Two further scenarios of benign thyroid tissue regrowth involve recurrent tissue in an embryologic remnant and the rare presentation of aggressive benign nodular recurrence. In the first example the patient has had a “total” thyroidectomy but has developed recurrent disease in one of the embryologic thyroid remnants not visualized or not present at the initial operation. Finally, in the uncommon scenario of aggressive benign nodular recurrence, the patient has had a complete, meticulous total thyroidectomy but has underlying aggressive, albeit benign, nodular disease and develops nodular recurrence in microscopic remnants of residual tissue. This scenario may occur despite suppressive thyroxine therapy. These five clinical scenarios will be examined in detail.

Development of Contralateral Disease after Previous Lobectomy

In patients who have had a lobectomy for unilateral nontoxic goiter, 7.4% to 12% will ultimately require reoperation for contralateral disease. The most common pathology seen in a clinically solitary nodule is, in fact, a dominant colloid nodule in a multinodular goiter. Other pathologies may include benign follicular adenoma, thyroid cyst, or nodular change in Hashimoto’s thyroiditis. For patients with a symptomatic solitary nodule, the standard approach is a formal thyroid lobectomy, leaving the normal contralateral side intact. Careful selection of patients will, of course, minimize recurrence rates. Patients selected should have predominantly unilateral nodularity with minimal disease evident on the contralateral side. Small volume subclinical disease is often present in the contralateral lobe, and this common situation requires a careful discussion with the patient regarding the extent of the initial thyroidectomy. In our experience most patients tend to express a clear personal choice between initial lobectomy and total thyroidectomy.

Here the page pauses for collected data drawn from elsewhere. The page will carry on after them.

-- ==== Sys2Proof/Machine/Supply.lean ====
section
/-! DEFINITION. The supply monitor (chapter 1): the converter, rounds and injected conversions, the zero-offset
calibration, the supply and battery states, and the monitor's requests. -/

namespace Sys2Proof.Machine

/-! ## The converter (R2 to R8) -/

/-- What the converter is doing: the injected conversion first, then a calibration, then the round (R2, R4, R6). -/
inductive Converting where
  | nothing
  | injected
  | calibration
  | channel (c : Channel)
  deriving DecidableEq, Repr

def SupplyMonitor.converting (m : SupplyMonitor) : Converting :=
  if m.injected = .converting then .injected
  else if m.calibration.isSome then .calibration
  else match m.round with
    | [] => .nothing
    | c :: _ => .channel c

/-- A BEMF request reaches the monitor (R4, R5): merged, held by a calibration, or converted at once; an abandoned
channel stays first among the round's conversions, so it is converted again. -/
def SupplyMonitor.requestBemf (m : SupplyMonitor) : SupplyMonitor :=
  if m.injected ≠ .idle then m
  else { m with injected := if m.calibration.isSome then .held else .converting }

/-- A period mark at the monitor (R2, R3). -/
def SupplyMonitor.periodMark (m : SupplyMonitor) : SupplyMonitor :=
  if m.round.isEmpty then { m with round := [.vcart, .vbat, .imot] } else { m with skipped := sat16 m.skipped }

/-- The round goes on after one of its results. -/
def SupplyMonitor.roundOn (m : SupplyMonitor) : SupplyMonitor := { m with round := m.round.tail }

/-! ## The supply state (R9 to R11) -/

/-- R9: the state and the recovery count after a result, with thresholds L, C and h. -/
def judgeSupply (state : SupplyState) (count v l c h : Nat) : SupplyState × Nat :=
  match state with
  | .normal => if v < c then (.critical, 0) else if v < l then (.low, 0) else (.normal, 0)
  | .low =>
    if v < c then (.critical, 0) else if v < l + h then (.low, 0)
    else if count ≤ 2 then (.low, count + 1) else (.normal, 0)
  | .critical =>
    if v < c + h then (.critical, 0) else if count ≤ 2 then (.critical, count + 1) else (.low, 0)

/-- R10: the first result. -/
def judgeFirst (v l c : Nat) : SupplyState := if v < c then .critical else if v < l then .low else .normal

/-- A VCART result at the supply state machine. -/
def SupplyMonitor.takeVcart (m : SupplyMonitor) (v : Nat) : SupplyMonitor :=
  if m.firstVcart then
    let (state, count) := judgeSupply m.supply m.supplyRecovery v m.low m.critical m.hysteresis
    { m with vcart := v, supply := state, supplyRecovery := count }
  else { m with vcart := v, supply := judgeFirst v m.low m.critical, supplyRecovery := 0, firstVcart := true }

/-- One turn while the change event of `supply` is on its way: a block takes it (R11, R21, R84, R106, R162), or a mark is
taken between two of them (R76, R97). -/
def takeTurn (supply : SupplyState) (s : State) : SupplyTurn → State
  | .governor => s.reportSupply supply
  | .mixer => s.withMixer (s.mixer.takeSupply supply)
  | .rumble => s.withRumble (s.rumble.takeSupply supply)
  | .save => if supply = .critical then s.abandonForCritical else s
  | .mixerMark => s.mixerMark
  | .rumbleMark => s.rumbleMark

/-- The turns in full: a block that is not named takes the event after those that are. -/
def allTurns (turns : List SupplyTurn) : List SupplyTurn :=
  turns ++ [.governor, .mixer, .rumble, .save].filter fun t => !turns.contains t

/-- The supply-state change event at the four blocks it goes to, in the order of the turns, and the SUPPLY notice (R11). -/
def State.supplyChanged (s : State) (supply : SupplyState) (turns : List SupplyTurn) : State :=
  ((allTurns turns).foldl (takeTurn supply) s).pendSupply

/-- A VCART result (R9 to R11); the turns count only when the supply state changes (log entry 33). -/
def State.takeVcart (s : State) (v : Nat) (turns : List SupplyTurn) : State :=
  let m := (s.supply.takeVcart v).roundOn
  let s' := s.withSupply m
  if m.supply = s.supply.supply then s' else s'.supplyChanged m.supply turns

/-! ## The battery state (R12) -/

/-- R12: the state and the recovery count after a result. -/
def judgeBattery (state : BatteryState) (count v threshold : Nat) : BatteryState × Nat :=
  match state with
  | .unknown => if v < threshold then (.weak, 0) else (.good, 0)
  | .good => if v < threshold then (.weak, 0) else (.good, 0)
  | .weak =>
    if v < threshold + 50 then (.weak, 0) else if count ≤ 2 then (.weak, count + 1) else (.good, 0)

/-- A VBAT result (R12). -/
def State.takeVbat (s : State) (v : Nat) : State :=
  let (state, count) := judgeBattery s.supply.battery s.supply.batteryRecovery v s.supply.battThreshold
  let s' := s.withSupply { s.supply with vbat := v, battery := state, batteryRecovery := count }.roundOn
  if state = s.supply.battery then s' else s'.pendSupply

/-! ## BEMF results and calibration (R5 to R8) -/

/-- An injected conversion completes (R5). -/
def State.takeBemfResult (s : State) (raw : Nat) : State :=
  let corrected := raw - s.supply.zeroOffset
  (s.withSupply { s.supply with bemfRaw := raw, bemfCorrected := corrected, injected := .idle }).takeBemf corrected

/-- A calibration begins (R6 step 1). -/
def State.beginCalibration (s : State) (origin : CalibrationOrigin) : State :=
  (s.withSupply { s.supply with calibration := some ⟨origin, 0, 0⟩ }).withRumble s.rumble.beginCalibration

/-- The eighth result: the zero offset, calibration-end, and the held request is converted (R6, R7, R8). -/
def State.endCalibration (s : State) (origin : CalibrationOrigin) (sum : Nat) : State :=
  let offset := sum / 8
  let s1 := s.withSupply { s.supply with zeroOffset := offset, calibration := none
                                         injected := if s.supply.injected = .held then .converting else s.supply.injected }
  let s2 := s1.withRumble s1.rumble.endCalibration
  match origin with
  | .startUp => s2.withLink { s2.link with calibrationDone := true }
  | .requested tag => s2.answer Kind.calibrateMotorSense tag .ok (.zeroOffset offset)

/-- A calibration conversion completes (R6). -/
def State.takeCalibration (s : State) (raw : Nat) : State :=
  match s.supply.calibration with
  | none => s
  | some c =>
    let s' := s.withSupply { s.supply with bemfRaw := raw, calibration := some ⟨c.origin, c.taken + 1, c.sum + raw⟩ }
    if c.taken + 1 < 8 then s' else s'.endCalibration c.origin (c.sum + raw)

/-! ## Requests -/

/-- Calibrate Motor Sense (R7). -/
def takeCalibrate (tag : Byte) (s : State) : Taken :=
  if s.supply.calibration.isSome then refuse s .busy
  else if s.rumble.state ≠ .idle then refuse s .busy
  else defer (s.beginCalibration (.requested tag))

/-- The ranges of Supply Set (R13). -/
def supplySetOk (low critical hysteresis battery : Nat) : Bool :=
  decide (1200 ≤ low) && decide (low ≤ 1700) && decide (1100 ≤ critical) && decide (critical ≤ 1650) &&
  decide (critical + 25 ≤ low) && decide (5 ≤ hysteresis) && decide (hysteresis ≤ 100) &&
  decide (2000 ≤ battery) && decide (battery ≤ 3000)

/-- Supply Set (R13). -/
def takeSupplySet (low critical hysteresis battery : Nat) (s : State) : Taken :=
  if supplySetOk low critical hysteresis battery then
    accept (s.withSupply { s.supply with low := low, critical := critical, hysteresis := hysteresis, battThreshold := battery
                                         supplyRecovery := 0, batteryRecovery := 0 })
      (.supplySet low critical hysteresis battery)
  else refuse s .badField

/-- Supply Read (R14). -/
def takeSupplyRead (clear : Bool) (s : State) : Taken :=
  let m := s.supply
  accept (if clear then s.withSupply { m with skipped := 0 } else s)
    (.supplyRead m.vcart m.vbat m.imot m.bemfRaw m.bemfCorrected m.zeroOffset m.supply m.supplyRecovery m.battery
      m.batteryRecovery m.low m.critical m.hysteresis m.battThreshold m.skipped m.calibration.isSome)

/-! ## The rows -/

/-- SUPPLY_READ (R14). -/
def execSupplyRead (tag : Byte) (clear : Bool) (s : State) : Result := serve (.supplyRead tag clear) (takeSupplyRead clear) s
/-- SUPPLY_SET (R13). -/
def execSupplySet (tag : Byte) (low critical hysteresis battery : Nat) (s : State) : Result :=
  serve (.supplySet tag low critical hysteresis battery) (takeSupplySet low critical hysteresis battery) s
/-- CALIBRATE_MOTOR_SENSE (R7). -/
def execCalibrateMotorSense (tag : Byte) (s : State) : Result := serve (.calibrateMotorSense tag) (takeCalibrate tag) s
/-- CALIBRATION_CONVERSION (R6): while the converter does a calibration conversion. -/
def execCalibrationConversion (raw : Count12) (s : State) : Result :=
  onCore s fun s => if s.supply.converting = .calibration then s.takeCalibration raw.val else s
/-- ROUND_START (R2, R3). -/
def execRoundStart (s : State) : Result := onCore s fun s => s.withSupply s.supply.periodMark
/-- VCART_RESULT (R9): while the converter converts VCART. -/
def execVcartResult (fields : VcartFields) (s : State) : Result :=
  onCore s fun s => if s.supply.converting = .channel .vcart then s.takeVcart fields.count.val fields.turns else s
/-- VBAT_RESULT (R12): while the converter converts VBAT. -/
def execVbatResult (count : Count12) (s : State) : Result :=
  onCore s fun s => if s.supply.converting = .channel .vbat then s.takeVbat count.val else s
/-- IMOT_RESULT (R103): while the converter converts IMOT. -/
def execImotResult (count : Count12) (s : State) : Result :=
  onCore s fun s =>
    if s.supply.converting = .channel .imot then
      (s.withSupply { s.supply with imot := count.val }.roundOn).takeImot count.val
    else s
/-- BEMF_RESULT (R5): while the converter does an injected conversion. -/
def execBemfResult (raw : Count12) (s : State) : Result :=
  onCore s fun s => if s.supply.converting = .injected then s.takeBemfResult raw.val else s
/-- COAST_WINDOW (R101): a period driven to its end marks the window and asks for one BEMF conversion. -/
def execCoastWindow (s : State) : Result :=
  onCore s fun s =>
    if 0 < s.rumble.applied then
      (s.withRumble { s.rumble with coastOpen := true }).withSupply s.supply.requestBemf
    else s

end Sys2Proof.Machine
end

Those who choose lobectomy are typically driven by the desire to avoid thyroid hormone replacement and to minimize operative complications. This group needs to be informed of the associated risk of recurrence from this type of conservative surgery. In addition, it is important to inform the patient that after a lobectomy, hypothyroidism requiring levothyroxine replacement may occur in 14.3% of cases. The experience within the University of Sydney Endocrine Surgical Unit demonstrates that among patients who had a lobectomy for an apparently clinically solitary thyroid only 12% (n = 28/229 patients) required further surgery for recurrent disease. A formal lobectomy therefore appears to be adequate treatment for these patients, because only a relatively small proportion require reoperation for a clinically significant recurrence.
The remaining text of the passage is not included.